I hadn’t been since I’d brought my hollow self to Stonebridge.
…
Later, Michael told me he’d followed the sound of the violin. He’d traced the haunting sound from far below in the music room where Mrs. B. had asked him to prep the repaired ceiling for the plasterers.
…
I played.
In the pitch-black room, I brought the bow across the strings.
Always before, I’d played by the light of a lamp. Now, there was only the moon through the casement window and the faint sliver of light beneath the door.
I played, anyway, though I was terrified of the dark and what was in it.
Not Tristan.
Never him.
He was long gone, after all.
I played because I had no choice, the compulsion had me like a puppet by the strings, a puppet who cried and shivered and shook, a puppet who cringed away from the sound of hoarse breathing in the dark.

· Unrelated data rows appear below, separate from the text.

-- ==== Sys2Proof/Machine/Events.lean ====
section
/-! DEFINITION. The event recorder's entry points (R388 to R394): recording an event, the limits of one event per
accounting window or per second, and moving buffered records to the log. -/

namespace Sys2Proof.Machine

open Sys2Proof

/-- The recording block, the high byte of an event's CODE (R388). -/
def Ev.block : Ev → Nat
  | .logFull | .cleared | .clearDenied => 0x00
  | .noEntry | .hpaMiss | .walkPoison | .faultTimeout => 0x01
  | .fullPoison | .mapDegraded | .leafLost | .openWait | .kilnBad => 0x02
  | .bisnpTimeout | .revokeRefused => 0x03
  | .queueError => 0x04
  | .portState | .bringupMissing => 0x06
  | .lapsed | .extentState | .egDegraded => 0x07
  | .caskState | .caskPulled | .dieFail | .life | .caskCurrent => 0x08
  | .scoreWarn | .scoreLimit | .red | .channelRetired | .channelLost | .channelHeld | .calBad | .calRefused => 0x09
  | .capMiss | .stopRefused | .stopAborted | .woke | .wakeFailed | .thermalAlert | .thermalTrip => 0x0A

/-- A number that tells the model's events apart, from which `Config.eventLow` gives the low byte of CODE. -/
def Ev.tag : Ev → Nat
  | .logFull => 1 | .cleared => 2 | .clearDenied => 3 | .noEntry => 4 | .hpaMiss => 5
  | .walkPoison => 6 | .faultTimeout => 7 | .fullPoison => 8 | .mapDegraded => 9 | .leafLost => 10
  | .openWait => 11 | .bisnpTimeout => 12 | .revokeRefused => 13 | .queueError => 14 | .portState => 15
  | .bringupMissing => 16 | .lapsed => 17 | .extentState => 18 | .egDegraded => 19 | .caskState => 20
  | .caskPulled => 21 | .dieFail => 22 | .life => 23 | .caskCurrent => 24 | .scoreWarn => 25
  | .scoreLimit => 26 | .red => 27 | .channelRetired => 28 | .channelLost => 29 | .channelHeld => 30
  | .calBad => 31 | .calRefused => 32 | .capMiss => 33 | .stopRefused => 34 | .stopAborted => 35
  | .woke => 36 | .wakeFailed => 37 | .thermalAlert => 38 | .thermalTrip => 39
  | .kilnBad => 40

/-- CODE of an event (R388): the recorder's own three codes are given by R390 and R392. -/
def Ev.code (k : Ev) : Nat :=
  match k with
  | .logFull => 0x0001
  | .cleared => 0x0002
  | .clearDenied => 0x0003
  | k => k.block * 256 + (Config.eventLow k.tag).toNat

/-- Type and value bytes of a field (R388). -/
def EvField.bytes : EvField → Nat × List Byte
  | .fa v => (1, leBytes 8 v)
  | .ld v => (2, leBytes 1 v)
  | .queue v => (3, leBytes 2 v)
  | .loc v => (4, leBytes 2 v)
  | .port v => (5, leBytes 1 v)
  | .slot s n => (6, leBytes 1 s ++ leBytes 8 n)
  | .node v => (7, leBytes 2 v)
  | .pasid v => (8, leBytes 4 v)
  | .extent i e => (9, leBytes 4 i ++ leBytes 4 e)
  | .status v => (10, leBytes 2 v)
  | .count v => (11, leBytes 8 v)
  | .unit v => (12, leBytes 1 v)
  | .state a b => (13, leBytes 1 a ++ leBytes 1 b)
  | .frames a b => (14, leBytes 4 a ++ leBytes 4 b)
  | .score v => (15, leBytes 4 v)
  | .text v => (16, v.take 255)

/-- The body of a record (R388): each field as type, length and value. -/
def bodyBytes (fs : List EvField) : List Byte :=
  fs.flatMap (fun f => leBytes 1 f.bytes.1 ++ leBytes 1 f.bytes.2.length ++ f.bytes.2)

/-- LEN of a record (R388): 12 bytes of header, the body padded to a multiple of 4, and the CRC. -/
def Event.len (e : Event) : Nat := 16 + 4 * ceilDiv (bodyBytes e.body).length 4

/-- The bytes of a list of records. -/
def eventsLen (es : List Event) : Nat := es.foldl (fun a e => a + e.len) 0

/-- The operating seconds (R365). -/
def Dev.sec (d : Dev) : Nat := (d.opTicks / 32768) % 2 ^ 32

/-- Record an event (R388, R390): it is stamped and joins the buffer, or is counted in LOST when the 256 KiB buffer is
full or appending has stopped. -/
def Dev.event (d : Dev) (k : Ev) (body : List EvField) : Dev :=
  let e : Event := ⟨k, d.sec, d.pcc, body⟩
  let r := d.recorder
  if r.full || decide (eventsLen r.buf + e.len > 262144) then
    { d with recorder := { r with lost := satAdd r.lost 1 0xFFFFFF } }
  else { d with recorder := { r with buf := r.buf ++ [e] } }

/-- Record an event at most once per accounting window for one key (R393). -/
def Dev.eventWindow (d : Dev) (k : Ev) (key : Nat) (body : List EvField) : Dev :=
  if d.recorder.windowed.any (fun w => w.kind == k && w.key == key) then d
  else
    let d := d.event k body
    { d with recorder := { d.recorder with windowed := d.recorder.windowed ++ [⟨k, key, body, 1, false⟩] } }

/-- Count an event of one key over the accounting window (R34): the record, with COUNT, is written when the window
ends. The fields are those of the first cause. -/
def Dev.eventCounted (d : Dev) (k : Ev) (key : Nat) (body : List EvField) : Dev :=
  let r := d.recorder
  if r.windowed.any (fun w => w.kind == k && w.key == key) then
    { d with recorder := { r with windowed := r.windowed.map (fun w =>
        if w.kind == k && w.key == key then { w with count := w.count + 1 } else w) } }
  else { d with recorder := { r with windowed := r.windowed ++ [⟨k, key, body, 1, true⟩] } }

/-- Record an event at most once per 1-second window (R27, R72, R83, R412). -/
def Dev.eventSecond (d : Dev) (k : Ev) (key : Nat) (body : List EvField) : Dev :=
  if d.recorder.secondly.any (fun w => w.kind == k && w.key == key) then d
  else
    let d := d.event k body
    { d with recorder := { d.recorder with secondly := d.recorder.secondly ++ [⟨k, key, body, 1, false⟩] } }

/-- Append one record to the log (R390): where it would not fit in the 64 MiB less the last 64 bytes, LOG_FULL is
written once with the records refused so far, and appending stops. -/
def Recorder.append (r : Recorder) (sec pcc : Nat) (e : Event) : Recorder :=
  if r.full then { r with lost := satAdd r.lost 1 0xFFFFFF }
  else if eventsLen r.log + e.len > 67108864 - 64 then
    let lost := satAdd r.lost 1 0xFFFFFF
    { r with log := r.log ++ [⟨.logFull, sec, pcc, [.count lost]⟩], full := true, lost := lost }
  else { r with log := r.log ++ [e] }

/-- Program the buffered records into the NOR (R390). -/
def Dev.flushEvents (d : Dev) : Dev :=
  let r := { d.recorder with buf := [] }
  { d with recorder := d.recorder.buf.foldl (fun r e => r.append d.sec d.pcc e) r }

/-- End the accounting window's limits (R393): counted events are written with their COUNT. -/
def Dev.endWindowEvents (d : Dev) : Dev :=
  let ws := d.recorder.windowed.filter (·.deferred)
  let d := { d with recorder := { d.recorder with windowed := [] } }
  ws.foldl (fun d w => d.event w.kind (w.body ++ [.count w.count])) d

end Sys2Proof.Machine
end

“Yesssss,” a dry voice croaked from the shadows. “Yesssss.”
My chattering teeth and fear-taut lips allowed frightened moans to escape and still my hands played on.
A solid shape disengaged itself from amorphous gloom to move slowly across the moonlight glimmering through the glass.
Horrible and familiar.
It couldn’t be the scent of moldy fabric and stale salty sea rising around me. It couldn’t be a cold wet coat brushing the back of my pajama-clad legs.
“No,” I moaned through lips soggy with tears.
“I told you it was too late for that,” the dry voice whisked.
This time too close, horribly close to my ear.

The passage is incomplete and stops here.